May 29, 2026

When Drones Become “Bullets”: How Titan Dynamics Used 3D Printing to Rewrite the Century-Old Rules of the Playbook of Defense Giants

On the 20th day of Titan Dynamics‘ existence, a message came in on Discord from a unit of the US Air Force.

Not a formal procurement process, just a Discord private message. It turns out they had broken a $350,000 drone, so someone downloaded the design file from Titan Dynamics’ website and used a consumer-grade 3D printer to print out a replacement. After test-flying it, they found that the results were surprisingly good, so they went back to founder Mohammad Adib: “Do you do any government business?”

Adib and cofounder Noah Benton looked at each other. Two young men in their twenties: one is a serial entrepreneur who has been writing software for more than ten years, and the other is an aerospace genius who has been designing airplanes since high school. They knew nothing about defense procurement. But their answer was: “Sure, of course.”

As absurd as this moment may seem, it reveals something that is happening in the defense industry: when drones can be “printed” anywhere with $50 plastic, the traditional rules of the game no longer apply.

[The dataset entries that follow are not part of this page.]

/-- Every micro-step of a running operation is one of the four, whatever the transport and the capture source answer. -/
theorem tickWaits_tick (s : State) (hrun : s.seqOp ≠ .idle) : TickWaits s (tick s) := by
  have wait_eq : ∀ m, s.micro = m → waitOf s.micro = waitOf m := fun _ h => by rw [h]
  unfold tick
  cases hm : s.micro with
  | sel => exact tickWaits_issueSel hrun (wait_eq _ hm) _
  | rd => exact tickWaits_issueRd hrun (wait_eq _ hm) _
  | enterCm => exact tickWaits_issueWr hrun (wait_eq _ hm) _ _ _
  | reqWord2 => exact tickWaits_issueWr hrun (wait_eq _ hm) _ _ _
  | fetchWord => exact tickWaits_issueFetch hrun (wait_eq _ hm)
  | writeWord2 => exact tickWaits_issueWr hrun (wait_eq _ hm) _ _ _
  | exitCm => exact tickWaits_issueWr hrun (wait_eq _ hm) _ _ _
  | pin level => exact tickWaits_issuePin hrun (wait_eq _ hm) level
  | wait d =>
    exact tickWaits_advance hrun ⟨rfl, rfl, rfl, rfl⟩ (wait_eq _ hm ▸ addsWaits_of_emit (.wait d) rfl)
  | combineRaw => exact tickWaits_complete (.inl hm) _ _
  | combineForce => exact tickWaits_advance_silent hrun ⟨rfl, rfl, rfl, rfl⟩ rfl (wait_eq _ hm)
  | convert => exact tickWaits_complete (.inr hm) _ _
  | zeroCapture => exact tickWaits_advance_silent hrun ⟨rfl, rfl, rfl, rfl⟩ rfl (wait_eq _ hm)
  | knownLoad => exact tickWaits_knownLoad hrun (wait_eq _ hm)
  | setManual => exact tickWaits_advance_silent hrun ⟨rfl, rfl, rfl, rfl⟩ rfl (wait_eq _ hm)
  | captureZero => exact tickWaits_captureZero hrun (wait_eq _ hm)
  | captureLoad => exact tickWaits_captureLoad hrun (wait_eq _ hm)
  | patch => exact tickWaits_advance_silent hrun ⟨rfl, rfl, rfl, rfl⟩ rfl (wait_eq _ hm)
  | hold => exact .held

/-! ## A whole run -/

/-- From `s` to `t` the block waits for at most `total`, and for exactly `total` if an operation completed. -/
def RunWaits (s t : State) (total : Nat) : Prop :=
  ∃ m ≤ total, AddsWaits s t m ∧ ∀ c, t.records = s.records ++ [c] → c.status = .ok → m = total

theorem runWaits_self (s : State) (total : Nat) : RunWaits s s total :=
  ⟨0, Nat.zero_le _, addsWaits_zero_of_trace rfl, fun c hc => absurd hc (by simp)⟩

theorem runSeq_of_tick_eq (n : Nat) {s : State} (h : tick s = s) : runSeq n s = s := by
  induction n with
  | zero => rfl
  | succ n ih => rw [runSeq_succ, h, ih]

/-- A run of `n` micro-steps waits for what stands at the next `n` positions. -/
theorem runSeq_waits (n : Nat) (s : State) (hrun : s.seqOp ≠ .idle) :
    RunWaits s (runSeq n s) (waitsAhead s.seqOp n s.seqStep s.seqSub) := by
  induction n generalizing s with
  | zero => exact runWaits_self s _
  | succ n ih =>
    rw [runSeq_succ]
    generalize ht : tick s = t
    cases ht ▸ tickWaits_tick s hrun with
    | held => rw [runSeq_of_tick_eq n ht]; exact runWaits_self s _
    | @failed _ c₀ idle records status waits =>
      rw [runSeq_idle n t idle]
      refine ⟨0, Nat.zero_le _, waits, fun c hc hok => absurd hok ?_⟩
      obtain rfl : c₀ = c := by simpa [records] using hc
      exact status
    | moved next seqOp position records waits =>
      obtain ⟨m, hle, hm, hok⟩ := ih t (seqOp ▸ hrun)
      subst position
      have ahead : waitsAhead s.seqOp (n + 1) s.seqStep s.seqSub =
          waitOf s.micro + waitsAhead t.seqOp n t.seqStep t.seqSub := by
        simp [waitsAhead, next, seqOp, State.micro]
      rw [ahead]
      exact ⟨_, Nat.add_le_add_left hle _, addsWaits_trans waits hm,
        fun c hc h => congrArg _ (hok c (hc.trans (by rw [records])) h)⟩
    | completed last idle waits =>
      have ahead : waitsAhead s.seqOp (n + 1) s.seqStep s.seqSub = waitOf s.micro := by
        simp [waitsAhead, last, State.micro]
      rw [runSeq_idle n t idle, ahead]
      exact ⟨_, le_rfl, waits, fun _ _ _ => rfl⟩

/-! ## Whole operations -/

/-- The waits of all the positions of an operation. -/
def totalWaits (op : SeqOp) : Nat :=
  waitsAhead op (seqLength op) 1 0

/-- An accepted operation waits for its total when it completes and for no more on any path. -/
theorem operate_waits {op : SeqOp} {latched s t : State} (hop : op ≠ .idle) (hready : s.busy = false)
    (hexec : (.next (operate op latched s) : Host.Outcome State Fault Refusal) = .next t)
    (htrace : latched.trace = s.trace) (hrecords : latched.records = s.records) :
    RunWaits s t (totalWaits op) := by
  cases hexec
  rw [operate_ready op latched s hready]
  obtain ⟨m, hle, hm, hok⟩ := runSeq_waits (seqLength op) (latched.start op) hop
  exact ⟨m, hle, addsWaits_congr (s := latched.start op) htrace.symm rfl hm,
    fun c hc => hok c (by simpa [hrecords] using hc)⟩

theorem addsWaits_of_completed {s t : State} {total : Nat} {c : Completion} (h : RunWaits s t total)
    (hc : t.records = s.records ++ [c]) (hok : c.status = .ok) : AddsWaits s t total := by
  obtain ⟨m, _, hm, eq⟩ := h
  exact eq c hc hok ▸ hm

theorem addsWaits_zero_of_total {s t : State} (h : RunWaits s t 0) : AddsWaits s t 0 := by
  obtain ⟨m, hle, hm, _⟩ := h
  exact Nat.le_zero.mp hle ▸ hm

/-- The waits at the eighteen positions of CHADDR: two power cycles and four commands (42_address_change.md R132). -/
theorem totalWaits_chaddr_eq_sum : totalWaits .chaddr =
    [0, tOffMicros, 0, tSettleMicros, 0, tCmdMicros, 0, tCmdMicros, 0, 0, 0, tCmdMicros, 0, tCmdMicros,
      0, tOffMicros, 0, tSettleMicros].sum := rfl

/-- With the nominal durations: 200 ms, twice the settle time and 40 ms (70_reset_and_hazards.md R200). -/
theorem totalWaits_chaddr : totalWaits .chaddr = 240000 + 2 * tSettleMicros := by
  have off : tOffMicros = 100000 := rfl
  have cmd : tCmdMicros = 10000 := rfl
  simp only [totalWaits_chaddr_eq_sum, off, cmd, List.sum_cons, List.sum_nil]
  ring

theorem totalWaits_rdraw : totalWaits .rdraw = 10000 := rfl

theorem totalWaits_rdforce : totalWaits .rdforce = 10000 := rfl

/-! ## The settle time -/

theorem tSettleMicros_pos : 0 < tSettleMicros :=
  Nat.succ_pos _

theorem tWindowMicros_eq : tWindowMicros = 6000 := rfl

theorem tSettleMicros_lt : tSettleMicros < 6000 := by
  have := Nat.mod_lt settleSlack (show 0 < tWindowMicros - 1 by decide)
  have := tWindowMicros_eq
  unfold tSettleMicros
  omega

/-! ## The obligation -/

/-- The operations on registers and samples alone make no wait on any path. -/
theorem addsWaits_of_calibration {s t : State} (hready : s.busy = false)
    (h : (∃ raw, exec (.zcap raw) s = .next t) ∨ (∃ raw force, exec (.calld raw force) s = .next t) ∨
      (∃ raw, exec (.fconv raw) s = .next t) ∨ (∃ z k, exec (.setcal z k) s = .next t) ∨ exec .calib s = .next t) :
    AddsWaits s t 0 := by
  rcases h with ⟨_, h⟩ | ⟨_, _, h⟩ | ⟨_, h⟩ | ⟨_, _, h⟩ | h
  · exact addsWaits_zero_of_total (operate_waits (op := .zcap) (by decide) hready h rfl rfl)
  · exact addsWaits_zero_of_total (operate_waits (op := .calld) (by decide) hready h rfl rfl)
  · exact addsWaits_zero_of_total (operate_waits (op := .fconv) (by decide) hready h rfl rfl)
  · exact addsWaits_zero_of_total (operate_waits (op := .setcal) (by decide) hready h rfl rfl)
  · exact addsWaits_zero_of_total (operate_waits (op := .calib) (by decide) hready h rfl rfl)

/-- Settles O57: the waits of a run are those of the control positions it passes. -/
theorem minimumDurations : Obligations.MinimumDurations := by
  have settle_pos := tSettleMicros_pos
  have settle_lt := tSettleMicros_lt
  refine ⟨fun s t a c hready hexec hc hok => ?_, ⟨by omega, by omega⟩, fun s t reg c hready hexec hc hok => ?_,
    fun s t c hready hexec hc hok => ?_, fun s t hready hexec => addsWaits_of_calibration hready hexec,
    settle_pos, tWindowMicros_eq ▸ settle_lt, tWindowMicros_eq⟩
  · have waits := operate_waits (op := .chaddr) (by decide) hready hexec rfl rfl
    rw [totalWaits_chaddr] at waits
    exact addsWaits_of_completed waits hc hok
  · have waits := operate_waits (op := .rdraw) (by decide) hready hexec rfl rfl
    rw [totalWaits_rdraw] at waits
    exact addsWaits_of_completed waits hc hok
  · have waits := operate_waits (op := .rdforce) (by decide) hready hexec rfl rfl
    rw [totalWaits_rdforce] at waits
    exact addsWaits_of_completed waits hc hok

end Sys2Proof.Durations
end

section
/-! PROOF of what every step keeps. One micro-step is inverted once; the invariant of the sequencer, the legality of the
records, the frames and the ends of the operations follow from that inversion and the table of control positions. -/

namespace Sys2Proof.Sequencing

open Sys2Proof.Machine Sys2Proof.Config Sys2Proof.Claims Sys2Proof.Durations

/-! ## The table of control positions -/

/-- The control positions of the eight operations, each operation's in the order in which it takes them. -/
def positions : List (SeqOp × BitVec 4 × BitVec 2) :=
  [(.rdraw, 1, 0), (.rdraw, 2, 0), (.rdraw, 3, 0), (.rdraw, 4, 0),
   (.zcap, 1, 0), (.calld, 1, 0), (.fconv, 1, 0), (.setcal, 1, 0),
   (.chaddr, 1, 0), (.chaddr, 1, 1), (.chaddr, 1, 2), (.chaddr, 1, 3), (.chaddr, 2, 0), (.chaddr, 2, 1),
   (.chaddr, 3, 0), (.chaddr, 3, 1), (.chaddr, 4, 0), (.chaddr, 5, 0), (.chaddr, 6, 0), (.chaddr, 6, 1),
   (.chaddr, 7, 0), (.chaddr, 7, 1), (.chaddr, 8, 0), (.chaddr, 8, 1), (.chaddr, 8, 2), (.chaddr, 8, 3),
   (.rdforce, 1, 0), (.rdforce, 2, 0), (.rdforce, 3, 0), (.rdforce, 4, 0), (.rdforce, 5, 0),
   (.calib, 1, 0), (.calib, 2, 0), (.calib, 3, 0), (.calib, 4, 0)]

section
variable {op : SeqOp} {step : BitVec 4} {sub : BitVec 2} {p : BitVec 4 × BitVec 2}

/-- The positions where the sequencer does something are those of the table. -/
theorem mem_positions (legal : microAt op step sub ≠ .hold) : (op, step, sub) ∈ positions := by
  rcases legal_positions op step sub legal with ⟨rfl, rfl, rfl | rfl | rfl | rfl⟩ | ⟨rfl, rfl, rfl⟩ | ⟨rfl, rfl, rfl⟩ |
      ⟨rfl, rfl, rfl⟩ | ⟨rfl, rfl, rfl⟩ | ⟨rfl, rfl, rfl | rfl | rfl | rfl | rfl⟩ | ⟨rfl, rfl, rfl | rfl | rfl | rfl⟩ |
      ⟨rfl, ⟨rfl | rfl, rfl | rfl | rfl | rfl⟩ | ⟨rfl | rfl | rfl | rfl, rfl | rfl⟩ | ⟨rfl | rfl, rfl⟩⟩ <;> decide

/-- What the table shows of every position holds wherever the sequencer does something. -/
theorem forall_positions {P : SeqOp → BitVec 4 → BitVec 2 → Prop} (table : ∀ q ∈ positions, P q.1 q.2.1 q.2.2)
    (legal : microAt op step sub ≠ .hold) : P op step sub :=
  table _ (mem_positions legal)

theorem nextPosition_legal (legal : microAt op step sub ≠ .hold) (next : nextPosition op step sub = some p) :
    microAt op p.1 p.2 ≠ .hold :=
  forall_positions (P := fun op step sub => ∀ p ∈ nextPosition op step sub, microAt op p.1 p.2 ≠ .hold)
    (by decide) legal p next

/-- `SEQ_STEP` never goes back. -/
theorem step_le_next (legal : microAt op step sub ≠ .hold) (next : nextPosition op step sub = some p) :
    step.toNat ≤ p.1.toNat :=
  forall_positions (P := fun op step sub => ∀ p ∈ nextPosition op step sub, step.toNat ≤ p.1.toNat)
    (by decide) legal p next

/-- The power-control line is driven by CHADDR alone, and the next position expects the level driven. -/
theorem pin_position {level : BitVec 1} (hm : microAt op step sub = .pin level) :
    op = .chaddr ∧ ∀ p ∈ nextPosition op step sub, expectedPwr p.1 p.2 = some level :=
  forall_positions (P := fun op step sub => ∀ level, microAt op step sub = .pin level →
      op = .chaddr ∧ ∀ p ∈ nextPosition op step sub, expectedPwr p.1 p.2 = some level)
    (by decide) (by simp [hm]) level hm

/-- Between two drives of the line the level expected of it stays. -/
theorem expectedPwr_next (legal : microAt op step sub ≠ .hold) (next : nextPosition op step sub = some p)
    (hop : op = .chaddr) (quiet : ∀ level, microAt op step sub ≠ .pin level) :
    expectedPwr p.1 p.2 = expectedPwr step sub :=
  forall_positions (P := fun op step sub => op = .chaddr → (∀ level, microAt op step sub ≠ .pin level) →
      ∀ p ∈ nextPosition op step sub, expectedPwr p.1 p.2 = expectedPwr step sub)
    (by decide) legal hop quiet p next

/-- The fetch is step 4 of CHADDR, and the patch is next. -/
theorem fetch_position (hm : microAt op step sub = .fetchWord) :
    op = .chaddr ∧ step = 4 ∧ nextPosition op step sub = some (5, 0) :=
  forall_positions (P := fun op step sub => microAt op step sub = .fetchWord →
      op = .chaddr ∧ step = 4 ∧ nextPosition op step sub = some (5, 0))
    (by decide) (by simp [hm]) hm

/-- Only the fetch leads into the steps after it. -/
theorem fetched_of_next (legal : microAt op step sub ≠ .hold) (next : nextPosition op step sub = some p)
    (hop : op = .chaddr) (other : microAt op step sub ≠ .fetchWord) (late : 5 ≤ p.1.toNat) : 5 ≤ step.toNat :=
  forall_positions (P := fun op step sub => op = .chaddr → microAt op step sub ≠ .fetchWord →
      ∀ p ∈ nextPosition op step sub, 5 ≤ p.1.toNat → 5 ≤ step.toNat)
    (by decide) legal hop other p next late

Titan Dynamics Co-founder and CTO Noah Benton. (Photo credit: Titan Dynamics | 3D-Printed UAS Facebook

How Small Drones Are Disrupting Modern Warfare

The camera pulls back to the battlefield of Ukraine in 2022: a consumer-grade drone costing just a few hundred dollars, strapped with explosives, hits a multi-million dollar armored vehicle with pinpoint accuracy. These “poor man’s missiles” broke the monopoly of expensive weapons and revolutionized the cost structure of war. The US Army has also made a shift, with the “Drone Dominance” program, launching at the end of 2025, planning to procure 200,000 drones over two years, with the goal of lowering the unit price to US$2,000.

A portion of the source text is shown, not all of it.